** Opening RECORDS block **

-- ==== Sys2Proof/Laws/State.lean ====
section
/-! SUPPORT. One lemma for each field of the state and each shared update, so that no later proof unfolds a record update. -/

namespace Sys2Proof.Machine

/-! ### raiseError -/

@[simp] theorem raiseError_cfg (c : ErrCode) (s : State) : (raiseError c s).cfg = s.cfg := rfl
@[simp] theorem raiseError_dims (c : ErrCode) (s : State) : (raiseError c s).dims = s.dims := rfl
@[simp] theorem raiseError_odims (c : ErrCode) (s : State) : (raiseError c s).odims = s.odims := rfl
@[simp] theorem raiseError_instat (c : ErrCode) (s : State) : (raiseError c s).instat = s.instat := rfl
@[simp] theorem raiseError_rawlen (c : ErrCode) (s : State) : (raiseError c s).rawlen = s.rawlen := rfl
@[simp] theorem raiseError_arg (c : ErrCode) (s : State) : (raiseError c s).arg = s.arg := rfl
@[simp] theorem raiseError_status (c : ErrCode) (s : State) : (raiseError c s).status = s.status.enterError c := rfl
@[simp] theorem raiseError_res (c : ErrCode) (s : State) : (raiseError c s).res = s.res := rfl
@[simp] theorem raiseError_outlen (c : ErrCode) (s : State) : (raiseError c s).outlen = 0 := rfl
@[simp] theorem raiseError_l (c : ErrCode) (s : State) : (raiseError c s).l = s.l := rfl
@[simp] theorem raiseError_cur (c : ErrCode) (s : State) : (raiseError c s).cur = s.cur := rfl
@[simp] theorem raiseError_pq (c : ErrCode) (s : State) : (raiseError c s).pq = [] := rfl
@[simp] theorem raiseError_waiting (c : ErrCode) (s : State) : (raiseError c s).waiting = false := rfl
@[simp] theorem raiseError_act (c : ErrCode) (s : State) : (raiseError c s).act = s.act := rfl
@[simp] theorem raiseError_nerr (c : ErrCode) (s : State) : (raiseError c s).nerr = s.nerr := rfl
@[simp] theorem raiseError_earr (c : ErrCode) (s : State) : (raiseError c s).earr = s.earr := rfl
@[simp] theorem raiseError_pal (c : ErrCode) (s : State) : (raiseError c s).pal = s.pal := rfl
@[simp] theorem raiseError_raster (c : ErrCode) (s : State) : (raiseError c s).raster = s.raster := rfl
@[simp] theorem raiseError_rawin (c : ErrCode) (s : State) : (raiseError c s).rawin = s.rawin := rfl
@[simp] theorem raiseError_remap (c : ErrCode) (s : State) : (raiseError c s).remap = s.remap := rfl
@[simp] theorem raiseError_obuf (c : ErrCode) (s : State) : (raiseError c s).obuf = s.obuf := rfl
@[simp] theorem raiseError_ostream (c : ErrCode) (s : State) : (raiseError c s).ostream = [] := rfl
@[simp] theorem raiseError_params (c : ErrCode) (s : State) : (raiseError c s).params = s.params := rfl
@[simp] theorem raiseError_palq (c : ErrCode) (s : State) : (raiseError c s).palq = s.palq := rfl
@[simp] theorem raiseError_agenda (c : ErrCode) (s : State) : (raiseError c s).agenda = s.agenda := rfl
@[simp] theorem raiseError_collabDefers (c : ErrCode) (s : State) : (raiseError c s).collabDefers = s.collabDefers := rfl
@[simp] theorem raiseError_hostData (c : ErrCode) (s : State) : (raiseError c s).hostData = s.hostData := rfl

/-! ### clearOutcome -/

@[simp] theorem clearOutcome_cfg (s : State) : (clearOutcome s).cfg = s.cfg := rfl
@[simp] theorem clearOutcome_dims (s : State) : (clearOutcome s).dims = s.dims := rfl
@[simp] theorem clearOutcome_odims (s : State) : (clearOutcome s).odims = s.odims := rfl
@[simp] theorem clearOutcome_instat (s : State) : (clearOutcome s).instat = s.instat := rfl
@[simp] theorem clearOutcome_rawlen (s : State) : (clearOutcome s).rawlen = s.rawlen := rfl
@[simp] theorem clearOutcome_arg (s : State) : (clearOutcome s).arg = s.arg := rfl
@[simp] theorem clearOutcome_status (s : State) : (clearOutcome s).status = s.status.clearOutcome := rfl
@[simp] theorem clearOutcome_res (s : State) : (clearOutcome s).res = s.res := rfl
@[simp] theorem clearOutcome_outlen (s : State) : (clearOutcome s).outlen = 0 := rfl
@[simp] theorem clearOutcome_l (s : State) : (clearOutcome s).l = s.l := rfl
@[simp] theorem clearOutcome_cur (s : State) : (clearOutcome s).cur = s.cur := rfl
@[simp] theorem clearOutcome_pq (s : State) : (clearOutcome s).pq = s.pq := rfl
@[simp] theorem clearOutcome_waiting (s : State) : (clearOutcome s).waiting = s.waiting := rfl
@[simp] theorem clearOutcome_act (s : State) : (clearOutcome s).act = s.act := rfl
@[simp] theorem clearOutcome_nerr (s : State) : (clearOutcome s).nerr = s.nerr := rfl
@[simp] theorem clearOutcome_earr (s : State) : (clearOutcome s).earr = s.earr := rfl
@[simp] theorem clearOutcome_pal (s : State) : (clearOutcome s).pal = s.pal := rfl
@[simp] theorem clearOutcome_raster (s : State) : (clearOutcome s).raster = s.raster := rfl
@[simp] theorem clearOutcome_rawin (s : State) : (clearOutcome s).rawin = s.rawin := rfl
@[simp] theorem clearOutcome_remap (s : State) : (clearOutcome s).remap = s.remap := rfl
@[simp] theorem clearOutcome_obuf (s : State) : (clearOutcome s).obuf = s.obuf := rfl
@[simp] theorem clearOutcome_ostream (s : State) : (clearOutcome s).ostream = [] := rfl
@[simp] theorem clearOutcome_params (s : State) : (clearOutcome s).params = s.params := rfl
@[simp] theorem clearOutcome_palq (s : State) : (clearOutcome s).palq = s.palq := rfl
@[simp] theorem clearOutcome_agenda (s : State) : (clearOutcome s).agenda = s.agenda := rfl
@[simp] theorem clearOutcome_collabDefers (s : State) : (clearOutcome s).collabDefers = s.collabDefers := rfl
@[simp] theorem clearOutcome_hostData (s : State) : (clearOutcome s).hostData = s.hostData := rfl

/-! ### complete -/

@[simp] theorem complete_cfg (s : State) (i : BitVec 2) : (complete s i).cfg = s.cfg := rfl
@[simp] theorem complete_dims (s : State) (i : BitVec 2) : (complete s i).dims = s.dims := rfl
@[simp] theorem complete_odims (s : State) (i : BitVec 2) : (complete s i).odims = s.odims := rfl
@[simp] theorem complete_instat (s : State) (i : BitVec 2) : (complete s i).instat = s.instat := rfl
@[simp] theorem complete_rawlen (s : State) (i : BitVec 2) : (complete s i).rawlen = s.rawlen := rfl
@[simp] theorem complete_arg (s : State) (i : BitVec 2) : (complete s i).arg = s.arg := rfl
@[simp] theorem complete_status (s : State) (i : BitVec 2) : (complete s i).status = s.status.complete i := rfl
@[simp] theorem complete_res (s : State) (i : BitVec 2) : (complete s i).res = s.res := rfl
@[simp] theorem complete_outlen (s : State) (i : BitVec 2) : (complete s i).outlen = s.outlen := rfl
@[simp] theorem complete_l (s : State) (i : BitVec 2) : (complete s i).l = s.l := rfl
@[simp] theorem complete_cur (s : State) (i : BitVec 2) : (complete s i).cur = s.cur := rfl
@[simp] theorem complete_pq (s : State) (i : BitVec 2) : (complete s i).pq = s.pq := rfl
@[simp] theorem complete_waiting (s : State) (i : BitVec 2) : (complete s i).waiting = s.waiting := rfl
@[simp] theorem complete_act (s : State) (i : BitVec 2) : (complete s i).act = s.act := rfl
@[simp] theorem complete_nerr (s : State) (i : BitVec 2) : (complete s i).nerr = s.nerr := rfl
@[simp] theorem complete_earr (s : State) (i : BitVec 2) : (complete s i).earr = s.earr := rfl
@[simp] theorem complete_pal (s : State) (i : BitVec 2) : (complete s i).pal = s.pal := rfl
@[simp] theorem complete_raster (s : State) (i : BitVec 2) : (complete s i).raster = s.raster := rfl
@[simp] theorem complete_rawin (s : State) (i : BitVec 2) : (complete s i).rawin = s.rawin := rfl
@[simp] theorem complete_remap (s : State) (i : BitVec 2) : (complete s i).remap = s.remap := rfl
@[simp] theorem complete_obuf (s : State) (i : BitVec 2) : (complete s i).obuf = s.obuf := rfl
@[simp] theorem complete_ostream (s : State) (i : BitVec 2) : (complete s i).ostream = s.ostream := rfl
@[simp] theorem complete_params (s : State) (i : BitVec 2) : (complete s i).params = s.params := rfl
@[simp] theorem complete_palq (s : State) (i : BitVec 2) : (complete s i).palq = s.palq := rfl
@[simp] theorem complete_agenda (s : State) (i : BitVec 2) : (complete s i).agenda = s.agenda := rfl
@[simp] theorem complete_collabDefers (s : State) (i : BitVec 2) : (complete s i).collabDefers = s.collabDefers := rfl
@[simp] theorem complete_hostData (s : State) (i : BitVec 2) : (complete s i).hostData = s.hostData := rfl

/-! ### setCurObuf -/

@[simp] theorem setCurObuf_cfg (s : State) (m : Memory) : (setCurObuf s m).cfg = s.cfg := rfl
@[simp] theorem setCurObuf_dims (s : State) (m : Memory) : (setCurObuf s m).dims = s.dims := rfl
@[simp] theorem setCurObuf_odims (s : State) (m : Memory) : (setCurObuf s m).odims = s.odims := rfl
@[simp] theorem setCurObuf_instat (s : State) (m : Memory) : (setCurObuf s m).instat = s.instat := rfl
@[simp] theorem setCurObuf_rawlen (s : State) (m : Memory) : (setCurObuf s m).rawlen = s.rawlen := rfl
@[simp] theorem setCurObuf_arg (s : State) (m : Memory) : (setCurObuf s m).arg = s.arg := rfl
@[simp] theorem setCurObuf_status (s : State) (m : Memory) : (setCurObuf s m).status = s.status := rfl
@[simp] theorem setCurObuf_res (s : State) (m : Memory) : (setCurObuf s m).res = s.res := rfl
@[simp] theorem setCurObuf_outlen (s : State) (m : Memory) : (setCurObuf s m).outlen = s.outlen := rfl
@[simp] theorem setCurObuf_l (s : State) (m : Memory) : (setCurObuf s m).l = s.l := rfl
@[simp] theorem setCurObuf_cur (s : State) (m : Memory) : (setCurObuf s m).cur = s.cur := rfl
@[simp] theorem setCurObuf_pq (s : State) (m : Memory) : (setCurObuf s m).pq = s.pq := rfl
@[simp] theorem setCurObuf_waiting (s : State) (m : Memory) : (setCurObuf s m).waiting = s.waiting := rfl
@[simp] theorem setCurObuf_act (s : State) (m : Memory) : (setCurObuf s m).act = s.act := rfl
@[simp] theorem setCurObuf_nerr (s : State) (m : Memory) : (setCurObuf s m).nerr = s.nerr := rfl
@[simp] theorem setCurObuf_earr (s : State) (m : Memory) : (setCurObuf s m).earr = s.earr := rfl
@[simp] theorem setCurObuf_pal (s : State) (m : Memory) : (setCurObuf s m).pal = s.pal := rfl
@[simp] theorem setCurObuf_raster (s : State) (m : Memory) : (setCurObuf s m).raster = s.raster := rfl
@[simp] theorem setCurObuf_rawin (s : State) (m : Memory) : (setCurObuf s m).rawin = s.rawin := rfl
@[simp] theorem setCurObuf_remap (s : State) (m : Memory) : (setCurObuf s m).remap = s.remap := rfl
@[simp] theorem setCurObuf_obuf (s : State) (m : Memory) : (setCurObuf s m).obuf = s.obuf.set s.cur.sub m := rfl
@[simp] theorem setCurObuf_ostream (s : State) (m : Memory) : (setCurObuf s m).ostream = s.ostream := rfl
@[simp] theorem setCurObuf_params (s : State) (m : Memory) : (setCurObuf s m).params = s.params := rfl
@[simp] theorem setCurObuf_palq (s : State) (m : Memory) : (setCurObuf s m).palq = s.palq := rfl
@[simp] theorem setCurObuf_agenda (s : State) (m : Memory) : (setCurObuf s m).agenda = s.agenda := rfl
@[simp] theorem setCurObuf_collabDefers (s : State) (m : Memory) : (setCurObuf s m).collabDefers = s.collabDefers := rfl
@[simp] theorem setCurObuf_hostData (s : State) (m : Memory) : (setCurObuf s m).hostData = s.hostData := rfl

** Closing RECORDS block **

- _EXERCISE DESCRIPTION_:
Output the lines above exactly, but only those between the line holding "(clearOutcome s).collabDefers = s.collabDefers := rfl" and the line holding "i).rawin = s.rawin := rfl", inclusive.

- _RESPONSE BOX_:
@[simp] theorem clearOutcome_collabDefers (s : State) : (clearOutcome s).collabDefers = s.collabDefers := rfl
@[simp] theorem clearOutcome_hostData (s : State) : (clearOutcome s).hostData = s.hostData := rfl

/-! ### complete -/

@[simp] theorem complete_cfg (s : State) (i : BitVec 2) : (complete s i).cfg = s.cfg := rfl
@[simp] theorem complete_dims (s : State) (i : BitVec 2) : (complete s i).dims = s.dims := rfl
@[simp] theorem complete_odims (s : State) (i : BitVec 2) : (complete s i).odims = s.odims := rfl
@[simp] theorem complete_instat (s : State) (i : BitVec 2) : (complete s i).instat = s.instat := rfl
@[simp] theorem complete_rawlen (s : State) (i : BitVec 2) : (complete s i).rawlen = s.rawlen := rfl
@[simp] theorem complete_arg (s : State) (i : BitVec 2) : (complete s i).arg = s.arg := rfl
@[simp] theorem complete_status (s : State) (i : BitVec 2) : (complete s i).status = s.status.complete i := rfl
@[simp] theorem complete_res (s : State) (i : BitVec 2) : (complete s i).res = s.res := rfl
@[simp] theorem complete_outlen (s : State) (i : BitVec 2) : (complete s i).outlen = s.outlen := rfl
@[simp] theorem complete_l (s : State) (i : BitVec 2) : (complete s i).l = s.l := rfl
@[simp] theorem complete_cur (s : State) (i : BitVec 2) : (complete s i).cur = s.cur := rfl
@[simp] theorem complete_pq (s : State) (i : BitVec 2) : (complete s i).pq = s.pq := rfl
@[simp] theorem complete_waiting (s : State) (i : BitVec 2) : (complete s i).waiting = s.waiting := rfl
@[simp] theorem complete_act (s : State) (i : BitVec 2) : (complete s i).act = s.act := rfl
@[simp] theorem complete_nerr (s : State) (i : BitVec 2) : (complete s i).nerr = s.nerr := rfl
@[simp] theorem complete_earr (s : State) (i : BitVec 2) : (complete s i).earr = s.earr := rfl
@[simp] theorem complete_pal (s : State) (i : BitVec 2) : (complete s i).pal = s.pal := rfl
@[simp] theorem complete_raster (s : State) (i : BitVec 2) : (complete s i).raster = s.raster := rfl
@[simp] theorem complete_rawin (s : State) (i : BitVec 2) : (complete s i).rawin = s.rawin := rfl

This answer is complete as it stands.